Data excerpts:
/-- Settles O20: a read of any width is made of bus reads, and a range query of the window and the attachment. -/
theorem readsDoNotSeeHiddenState : Obligations.ReadsDoNotSeeHiddenState := by
  intro s t i hc hr hi
  have hbus := State.busByte_congr hc hr
  obtain ⟨a, rfl | rfl | rfl⟩ | ⟨r, rfl⟩ := hi
  · exact ⟨_, rfl, by simp only [exec, execReadByte, hbus]⟩
  · exact ⟨_, rfl, by simp only [exec, execReadWord, hbus]⟩
  · exact ⟨_, rfl, by simp only [exec, execReadLong, hbus]⟩
  · exact ⟨_, exec_queryRange_eq r s, by rw [exec_queryRange_eq, hc, hr]⟩

/-! ## Stores without a side effect -/

/-- Outside SCREEN_BASE, CURSOR_COL and CURSOR_ROW a byte write is its store (R24, R127). -/
theorem writeByteBus_plain (s : State) {r : Region} {off : Nat} {a : Addr} (d : Byte) (hv : configValid s.cfg = true)
    (hm : mapped s r off a) (hp : r = .ramw → 0x04 ≤ off ∧ off < 0x0E ∨ 0x12 ≤ off) :
    writeByteBus a d s = s.withRegions (regionWriteByte s.cfg r off d s.regions) := by
  rw [writeByteBus_mapped s r off a d hv hm, sideEffects_plain _ r off hp]

/-- A store changes region bytes only. -/
theorem store_sameButBytes (s : State) (r : Region) (off : Nat) (d : Byte) :
    sameButBytes s (s.withRegions (regionWriteByte s.cfg r off d s.regions)) := by
  simp [sameButBytes, attached_writeByte]

/-- Settles O22: the write is its store, and a read decodes the address to the stored byte again. -/
theorem plainByteWrite : Obligations.PlainByteWrite := by
  intro s r off a d hv hm hp
  have hw := writeByteBus_plain s d hv hm hp
  have hbyte : ∀ q p, (writeByteBus a d s).byteAt q p = if q = r ∧ p = off then d else s.byteAt q p := fun q p => by
    rw [hw, store_byteAt s r off a d hm]
  have hself : (writeByteBus a d s).byteAt r off = d := by simp [hbyte]
  have hread : (writeByteBus a d s).busByte a = d := by
    rw [State.busByte_mapped _ (by rwa [writeByteBus_cfg]) ((mapped_writeByteBus s a d r off a).mpr hm), hself]
  refine ⟨writeByteBus a d s, rfl, by simp only [exec, execReadByte, hread], hself, fun q p hne => ?_, ?_⟩
  · rw [hbyte, if_neg (by simpa using hne)]
  · exact hw ▸ store_sameButBytes s r off d

/-! ## What of the state a frame shows -/

/-- Settles O36: every frame that compose answers is built by `Frame.ofRaster`. -/
theorem presentedFramesAre640By480 : Obligations.PresentedFramesAre640By480 := by
  intro s
  have hshape := Frame.ofRaster_shape (composeRaster (snapshotOf s) s.blink s.draws).1
  exact ⟨_, _, (presents_iff s _ _).mpr rfl, hshape⟩

/-- The cursor's gate reads nothing of the blink state but the phase, and with CURSOR_EN clear not even that (R180). -/
theorem drawCursor_blink_congr {sn : Snapshot} {b b' : Blink}
    (h : cursorEn (sn.byte .io cursorCtrl) = false ∨ b.phase = b'.phase) : drawCursor sn b = drawCursor sn b' := by
  funext xOff yOff F
  unfold drawCursor
  rcases h with hen | hphase
  · simp [hen]
  · rw [hphase]

theorem textLayer_blink_congr {sn : Snapshot} {b b' : Blink}
    (h : cursorEn (sn.byte .io cursorCtrl) = false ∨ b.phase = b'.phase) : textLayer sn b = textLayer sn b' := by
  funext overlay draw F
  unfold textLayer
  rw [drawCursor_blink_congr h]

/-- A compose reads the blink state in the text layer only (R154). -/
theorem compose_blink_congr {sn : Snapshot} {b b' : Blink}
    (h : textEn (sn.byte .io modeReg) = true → textLayer sn b = textLayer sn b') (k : Nat) :
    compose sn b k = compose sn b' k := by
  unfold compose composeRaster
  by_cases htext : textEn (sn.byte .io modeReg) = true
  · rw [h htext]
  · simp [htext]

/-- Settles O42: either the text layer does not run, or its cursor's gate does not tell the two blink states apart. -/
theorem blinkShowsOnlyThroughTheCursor : Obligations.BlinkShowsOnlyThroughTheCursor := by
  intro sn b b' k h
  refine compose_blink_congr (fun htext => textLayer_blink_congr ?_) k
  rcases h with hcursor | hmode | hphase
  · exact .inl hcursor
  · exact absurd (htext.symm.trans hmode) (by decide)
  · exact .inr hphase

/-- A byte write to SCREEN_BASE recomputes CURSOR_POS (R130, R132). -/
theorem sideEffects_screenBase (s : State) {off : Nat} (h : off < 0x04) :
    sideEffects .ramw off s = recomputePos s := by
  unfold sideEffects
  simp only [ne_eq, not_true_eq_false, if_false, cursorCol, cursorRow, screenBase]
  rw [if_neg (by omega), if_neg (by omega), if_pos (by omega)]

/-- RecomputePos writes no byte outside CURSOR_POS. -/
theorem recomputePos_byteAt (s : State) {q : Region} {p : Nat} (h : q ≠ .ramw ∨ p < 0x04 ∨ 0x08 ≤ p) :
    (recomputePos s).byteAt q p = s.byteAt q p := by
  refine (setRamField_byte s cursorPos 4 (linearOffset s) q p).trans (if_neg ?_)
  rintro ⟨hq, hlo, hhi, -⟩
  simp only [cursorPos] at hlo hhi
  rcases h with h | h
  · exact h hq
  · omega

/-- The side effects of a store to a byte that rendering does not read: none, or RecomputePos. -/
theorem sideEffects_of_unreadByte (s : State) {r : Region} {off : Nat} (h : unreadByte r off) :
    sideEffects r off s = s ∨ sideEffects r off s = recomputePos s := by
  by_cases hbase : r = .ramw ∧ off < 0x04
  · obtain ⟨rfl, hlt⟩ := hbase
    exact .inr (sideEffects_screenBase s hlt)
  · refine .inl (sideEffects_plain s r off ?_)
    rintro rfl
    have hge : ¬ off < 0x04 := fun hlt => hbase ⟨rfl, hlt⟩
    simp only [unreadByte] at h
    omega

/-- A write to a byte that rendering does not read changes none that it reads: CURSOR_POS is not read either (R133). -/
theorem writeByteBus_unread_byteAt (s : State) {r : Region} {off : Nat} {a : Addr} (d : Byte)
    (hv : configValid s.cfg = true) (hm : mapped s r off a) (hu : unreadByte r off) {q : Region} {p : Nat}
    (hq : ¬ unreadByte q p) : (writeByteBus a d s).byteAt q p = s.byteAt q p := by
  have hstore : (s.withRegions (regionWriteByte s.cfg r off d s.regions)).byteAt q p = s.byteAt q p := by
    rw [store_byteAt s r off a d hm, if_neg]
    rintro ⟨rfl, rfl⟩
    exact hq hu
  rw [writeByteBus_mapped s r off a d hv hm]
  rcases sideEffects_of_unreadByte (s.withRegions (regionWriteByte s.cfg r off d s.regions)) hu with h | h
  · rw [h, hstore]
  · rw [h, recomputePos_byteAt, hstore]
    by_cases hram : q = .ramw
    · subst hram
      simp only [unreadByte] at hq
      omega
    · exact .inl hram

/-- A write to a byte that rendering does not read does not restart the blink (R131). -/
theorem writeByteBus_unread_blink (s : State) {r : Region} {off : Nat} {a : Addr} (d : Byte)
    (hv : configValid s.cfg = true) (hm : mapped s r off a) (hu : unreadByte r off) :
    (writeByteBus a d s).blink = s.blink := by
  rw [writeByteBus_mapped s r off a d hv hm, sideEffects_blink, if_neg, State.withRegions_blink]
  rintro ⟨rfl, hlo, hhi⟩
  simp only [unreadByte, cursorCol, cursorRow] at hu hlo hhi
  omega

/-- States that agree on every byte that rendering reads have snapshots that render alike. -/
theorem SameReads.of_byteAt {s t : State} (hcfg : t.cfg = s.cfg) (hsets : t.charsets = s.charsets)
    (hatt : ∀ r, attached t.regions r = attached s.regions r)
    (hbyte : ∀ {q p}, ¬ unreadByte q p → t.byteAt q p = s.byteAt q p) : SameReads (snapshotOf s) (snapshotOf t) where
  cfg := hcfg
  sets := hsets
  att := hatt
  vram _ := hbyte id
  ramw o h1 h2 := hbyte (by simp only [unreadByte]; omega)
  io _ h _ _ _ := hbyte h
  mode0 := congrArg (·.getLsbD 0) (hbyte (by simp [unreadByte]))
  mode3 := congrArg (·.getLsbD 3) (hbyte (by simp [unreadByte]))
  mode1 _ := congrArg (·.getLsbD 1) (hbyte (by simp [unreadByte]))
  cursor := congrArg (·.getLsbD 0) (hbyte (by simp [unreadByte]))
  bitmap := congrArg (·.toNat % 16) (hbyte (by simp [unreadByte]))

/-- Settles O46: the write leaves every byte that rendering reads and the blink state, so compose answers the same. -/
theorem unreadBytesDoNotShow : Obligations.UnreadBytesDoNotShow := by
  intro s r off a d hv hm hu
  obtain ⟨hcfg, hsets, -, -, -, hdraws, -, hatt⟩ := writeByteBus_frame s a d
  have hreads := SameReads.of_byteAt hcfg hsets hatt fun hq => writeByteBus_unread_byteAt s d hv hm hu hq
  refine ⟨writeByteBus a d s, rfl, fun f diag => ?_⟩
  rw [presents_iff, presents_iff, hdraws,
    hreads.compose _ _ _ (congrArg Blink.phase (writeByteBus_unread_blink s d hv hm hu))]

end Sys2Proof.Machine

/-! PROOFS. The bus and the total order of operations (20_memory.md): unmapped addresses (R63), wide writes (R66, R69)
and what one step takes from the agents' queues (R70 to R72). -/

namespace Sys2Proof.Machine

# ASSIGNMENT
Please find every line in the records above that holds the word "cursorEn" and copy it.

# WRITTEN RESPONSE
    (h : cursorEn (sn.byte .io cursorCtrl) = false ∨ b.phase = b'.phase) : drawCursor sn b = drawCursor sn b' := by
    (h : cursorEn (sn.byte .io cursorCtrl) = false ∨ b.phase = b'.phase) : textLayer sn b = textLayer sn b' := by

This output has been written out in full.